* **Problem description**: Some of the lines below need repeating. Reproduce exactly those between the lines holding "def setEn (b" and "def settingsOk (d", inclusive.

▬▬▬▬▬▬

-- ==== Sys2Proof/Machine/Meters.lean ====
section
/-! DEFINITION. Meter settings, the arithmetic of one slot and the snapshot (R230, R238–R249). -/

namespace Sys2Proof.Machine

/-- Clamps to signed 32 bits (R230, R238). -/
def clamp32 (i : Int) : Int := if i < -0x80000000 then -0x80000000 else if 0x7FFFFFFF < i then 0x7FFFFFFF else i

/-- Clamps to signed 64 bits. -/
def clamp64 (i : Int) : Int :=
  if i < -0x8000000000000000 then -0x8000000000000000 else if 0x7FFFFFFFFFFFFFFF < i then 0x7FFFFFFFFFFFFFFF else i

/-- `i` divided by `k`, rounded to the nearest, halves upward. -/
def roundDiv (i : Int) (k : Nat) : Int := (2 * i + k) / (2 * k)

/-- IN(n) of a code (R230). -/
def senseValue (code : Nat) (gain offset : Word) : Int :=
  clamp32 (roundDiv ((16 * (code : Int) - sx (BitVec.ofNat 16 offset.toNat)) * sx gain) 4096)

/-! ### Settings (R244) -/

def setOp (b : List Byte) : Nat := fld (u8 b 0) 0 4
def setK (b : List Byte) : Nat := fld (u8 b 0) 4 4
def setSrc (b : List Byte) (i : Nat) : Nat := u8 b (4 + i)
def setTerms (b : List Byte) : Nat := u8 b 12
def setNegate (b : List Byte) : Nat := u8 b 13
def setEn (b : List Byte) (t : Nat) : Bool := bit (u8 b 1) (2 * t)
def setBelow (b : List Byte) (t : Nat) : Bool := bit (u8 b 1) (2 * t + 1)
def setT1Vertex (b : List Byte) : Bool := bit (u8 b 1) 4
def setLevel (b : List Byte) (t : Nat) : Int := sx (w32 (u32 b (16 + 8 * t)))
def setHyst (b : List Byte) (t : Nat) : Int := sx (w32 (u32 b (20 + 8 * t)))

/-- The source bytes an operation uses. -/
def setUsed (b : List Byte) : List Nat :=
  if setOp b = 1 then [0] else if setOp b = 2 then [0, 1] else if setOp b = 0 then []
  else (List.range 8).filter (bit (setTerms b))

/-- A settings write that is no reserved encoding, for a meter of die `d` (R244). -/
def settingsOk (d : Nat) (b : List Byte) : Bool :=
  let op := setOp b
  decide (op ≤ 5) && fld (u8 b 1) 5 3 = 0 && decide (fld (u8 b 2) 0 4 ≤ 5) && decide (fld (u8 b 2) 4 4 ≤ 2) && u8 b 3 = 0 &&
  u8 b 14 = 0 && u8 b 15 = 0 && !bit (u8 b 23) 7 && !bit (u8 b 31) 7 &&
  (List.range 8).all (fun i => bit (setSrc b i) 7 || !bit (setSrc b i) 6) &&
  (setUsed b).all (fun i => bit (setSrc b i) 7 || setSrc b i / 32 = d) &&
  (if op = 0 then allZero b 1 31
   else if op = 1 || op = 2 then
     setTerms b = 0 && setNegate b = 0 && (List.range 8).all (fun i => (setUsed b).contains i || setSrc b i = 0)
   else setTerms b != 0 && (setNegate b &&& (255 - setTerms b)) = 0 && (op = 3 || setNegate b = 0))

/-- What the average is taken over changed: OP, a source, TERMS, NEGATE or K (R239). -/
def averageChanged (a b : List Byte) : Bool := u8 a 0 != u8 b 0 || (List.range 10).any (fun i => u8 a (4 + i) != u8 b (4 + i))

/-- What the trips judge changed: OP, a source, TERMS or NEGATE (R241). -/
def sourcesChanged (a b : List Byte) : Bool := setOp a != setOp b || (List.range 10).any (fun i => u8 a (4 + i) != u8 b (4 + i))

/-- The waiting settings of a meter come into force (R239, R241, R245). -/
def meterTake (m : Meter) : Meter :=
  match m.next with
  | none => m
  | some b =>
    let keep (t : Nat) (on : Bool) : Bool := on && setEn m.settings t && setEn b t && !sourcesChanged m.settings b
    { m with
      settings := b, next := none, raw := if setOp b = 0 then 0 else m.raw, value := if setOp b = 0 then 0 else m.value
      fresh := m.fresh || averageChanged m.settings b, trip0 := keep 0 m.trip0, trip1 := keep 1 m.trip1 }

/-- CLEAR (R246). -/
def meterCleared (m : Meter) : Meter :=
  { m with energy := 0, passes := 0, min := 0x7FFFFFFF, max := -0x80000000, sat := false, gap := false, stale := false, clear := false }

/-! ### One slot (R238–R242) -/

/-- Pilot time in ns at the start of the present tick, and at its end. -/
def tickFrom (s : State) : Nat := 10 * s.pilot.toNat
def tickTo (s : State) : Nat := 10 * s.pilot.toNat + 10

/-- The value of meter `m` that is present on die `d` at pilot time `t` ns (R237): the latest published by then, 12 ns earlier on the
other die. -/
def meterSeen (s : State) (d m t : Nat) : Int :=
  let x := s.meter m
  let age := if m / 64 = d then 0 else 12
  if setOp x.settings = 0 then x.value
  else match x.hist.find? (fun e => decide (e.1 + age ≤ t)) with
    | some e => e.2
    | none => 0

/-- The sampling instant `k` of input `i` in ns (R229). -/
def sampleAt (i k : Nat) : Nat := 25 * (i % 8) + 200 * k

/-- IN of input `i` as it is present at pilot time `t` ns: 16 ns after its sampling instant (R229). -/
def inputSeenAt (s : State) (i t : Nat) : Int :=
  let x := s.input i
  match x.sampled with
  | some k => if sampleAt i k + 16 ≤ t then sx x.value else sx x.before
  | none => sx x.value

/-- The value of a source byte for a meter of die `d` whose slot starts at `t` ns (R237). -/
def sourceVal (s : State) (d t b : Nat) : Int := if bit b 7 then meterSeen s d (fld b 0 7) t else inputSeenAt s (fld b 0 6) t

/-- The source's die has its meter domain stopped (R237). -/
def sourceStopped (s : State) (b : Nat) : Bool :=
  !(s.die (if bit b 7 then fld b 0 7 / 64 else fld b 0 6 / 32)).meterRun

/-- RAW before saturation (R238). -/
def rawOf (s : State) (d t : Nat) (b : List Byte) : Int :=
  let v (i : Nat) := sourceVal s d t (setSrc b i)
  match setOp b with
  | 1 => v 0
  | 2 => roundDiv (v 0 * v 1) 65536
  | 3 => ((setUsed b).map (fun i => if bit (setNegate b) i then -(v i) else v i)).foldl (· + ·) 0
  | 4 => match (setUsed b).map v with
    | [] => 0
    | x :: xs => xs.foldl max x
  | 5 => match (setUsed b).map v with
    | [] => 0
    | x :: xs => xs.foldl min x
  | _ => 0

/-- A trip after judging `v` (R241). -/
def judgeTrip (on below : Bool) (l h v : Int) : Bool :=
  if below then (if on then !decide (l + h < v) else decide (v ≤ l))
  else (if on then !decide (v < l - h) else decide (l ≤ v))

/-- The trips of a meter after its value is known. -/
def tripsJudged (m : Meter) : Meter :=
  let b := m.settings
  { m with trip0 := setEn b 0 && judgeTrip m.trip0 (setBelow b 0) (setLevel b 0) (setHyst b 0) m.value
           trip1 := setEn b 1 && judgeTrip m.trip1 (setBelow b 1) (setLevel b 1) (setHyst b 1) m.value }

/-- ENERGY of the snapshot: the accumulator in Q16.16 unit-passes times 256 ns, in Q40.24 unit-seconds (R240). -/
def energyOf (acc : Int) : Int := clamp64 (roundDiv (acc * 65536) 1000000000)

/-- The snapshot taken at the end of a slot (R246). -/
def snapOf (m : Meter) : List Byte :=
  leBytes 4 (iw32 m.value).toNat ++ leBytes 4 (iw32 m.raw).toNat ++ leBytes 8 (BitVec.ofInt 64 (energyOf m.energy)).toNat ++
  leBytes 4 (iw32 m.min).toNat ++ leBytes 4 (iw32 m.max).toNat ++
  [w8 (b2n m.trip0 + 2 * b2n m.trip1 + 4 * b2n m.sat + 8 * b2n m.gap + 16 * b2n m.stale), 0, m.settings.getD 2 0, 0] ++
  leBytes 4 m.passes.toNat

/-- What waits for the slot applies, in the order settings, CLEAR, unit reset (R19, R245, R246, R249). -/
def meterBegun (m : Meter) : Meter :=
  let m := meterTake m
  let m := if m.clear then meterCleared m else m
  if m.resetPending then
    { meterCleared m with raw := 0, value := 0, fresh := true, trip0 := false, trip1 := false, resetPending := false }
  else m

/-- The update of an enabled meter of die `d` whose slot starts at `t` ns (R238). -/
def meterUpdated (s : State) (d t : Nat) (m : Meter) : Meter :=
  let b := m.settings
  if setOp b = 0 then { m with raw := 0, value := 0 }
  else
    let raw := rawOf s d t b
    let r := clamp32 raw
    let v := if m.fresh || setK b = 0 then r else m.value + (r - m.value) / 2 ^ setK b
    let v' := clamp32 v
    tripsJudged { m with
      raw := r, value := v', fresh := false, sat := m.sat || raw != r || v != v'
      gap := m.gap || m.woke, woke := false, stale := m.stale || (setUsed b).any (fun i => sourceStopped s (setSrc b i))
      energy := m.energy + v', passes := sat m.passes, min := min m.min v', max := max m.max v' }

/-- The level of the meter's vertex (R241). -/
def meterVertex (m : Meter) : Bool := m.trip0 || (m.trip1 && setT1Vertex m.settings)

/-! ### Requests (R245–R249) -/

/-- The slot of meter `m` that its die's engine comes to next starts at this pilot time in ns (R236): die 1 begins its passes 12 ns earlier. -/
def slotStart (s : State) (d : Nat) : Nat := 256 * (s.die d).meterPass + 4 * (s.die d).meterNext - 12 * d

/-- The meter engine of die `d` begins at its next pass start (R236). -/
def meterAnchor (s : State) (d : Nat) : State :=
  s.modDie d (fun x => { x with meterPass := (tickFrom s + 12 * d + 255) / 256, meterNext := 0 })

/-- The slot of meter `m` is next, and ends in the present tick or before; what the other die has published for it by its start stands
(R236, R237). -/
def slotMay (s : State) (m : Nat) : Bool :=
  let d := m / 64
  let o := 1 - d
  (s.die d).meterRun && (s.die d).meterNext = m % 64 && decide (slotStart s d + 4 ≤ tickTo s) &&
  (!(s.die o).meterRun || !dieUp s o || decide (slotStart s d < slotStart s o + 16))

/-- The engine of die `d` goes on to the next slot. -/
def slotPassed (s : State) (d : Nat) : State :=
  s.modDie d (fun x => if x.meterNext < 63 then { x with meterNext := x.meterNext + 1 } else { x with meterPass := x.meterPass + 1, meterNext := 0 })

/-- The staging of die `d` holds words of meter `m` (R65, R245). -/
def meterStaged (s : State) (m : Nat) : Tab (Option Word) :=
  match (s.die (m / 64)).meterStage with
  | some (k, t) => if k = m then t else []
  | none => []

/-- Commits 32 bytes of settings: they wait for the meter's slot, or apply at once while the meter domain is stopped; OP
OFF makes the meter unowned (R245, R247). Words staged for the meter before are dropped (R65). -/
def meterCommit (s : State) (m : Nat) (b : List Byte) : State :=
  let run := (s.die (m / 64)).meterRun
  let s := s.modDie (m / 64) (fun x => { x with meterStage := match x.meterStage with | some (k, t) => if k = m then none else some (k, t) | none => none })
  s.modMeter m (fun x =>
    let x := { x with next := some b, owner := if setOp b = 0 then 15 else x.owner }
    if run then x else meterTake x)

/-- A write to MTR_SETw (R245), as for the window table (R65): staged in the die's one buffer, which a write to another meter empties, or
committed by MTR_SET7, which empties it whichever meter it holds. -/
def meterSetWrite (s : State) (who : Who) (m w off : Nat) (v : Word) : State :=
  let d := m / 64
  if w < 7 then s.modDie d (fun x => { x with meterStage := some (m, tset none (meterStaged s m) w (some v)) })
  else
    let x := s.meter m
    let base := match x.next with | some b => b | none => sub x.settings 0 32
    let b := ((List.range 7).map (fun i => match tget none (meterStaged s m) i with
      | some w => leBytes 4 w.toNat
      | none => sub base (4 * i) 4)).flatten ++ leBytes 4 v.toNat
    let s := s.modDie d (fun x => { x with meterStage := none })
    if settingsOk d b then meterCommit s m b else refuseWrite s d who off v

/-- A CLEAR request (R246); while the meter domain is stopped it waits for the first slot. -/
def meterClearRequest (s : State) (m : Nat) : State := s.modMeter m (fun x => { x with clear := true })

end Sys2Proof.Machine
end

▬▬▬▬▬▬

* **Result of the exercise**:
def setEn (b : List Byte) (t : Nat) : Bool := bit (u8 b 1) (2 * t)
def setBelow (b : List Byte) (t : Nat) : Bool := bit (u8 b 1) (2 * t + 1)
def setT1Vertex (b : List Byte) : Bool := bit (u8 b 1) 4
def setLevel (b : List Byte) (t : Nat) : Int := sx (w32 (u32 b (16 + 8 * t)))
def setHyst (b : List Byte) (t : Nat) : Int := sx (w32 (u32 b (20 + 8 * t)))

/-- The source bytes an operation uses. -/
def setUsed (b : List Byte) : List Nat :=
  if setOp b = 1 then [0] else if setOp b = 2 then [0, 1] else if setOp b = 0 then []
  else (List.range 8).filter (bit (setTerms b))

/-- A settings write that is no reserved encoding, for a meter of die `d` (R244). -/
def settingsOk (d : Nat) (b : List Byte) : Bool :=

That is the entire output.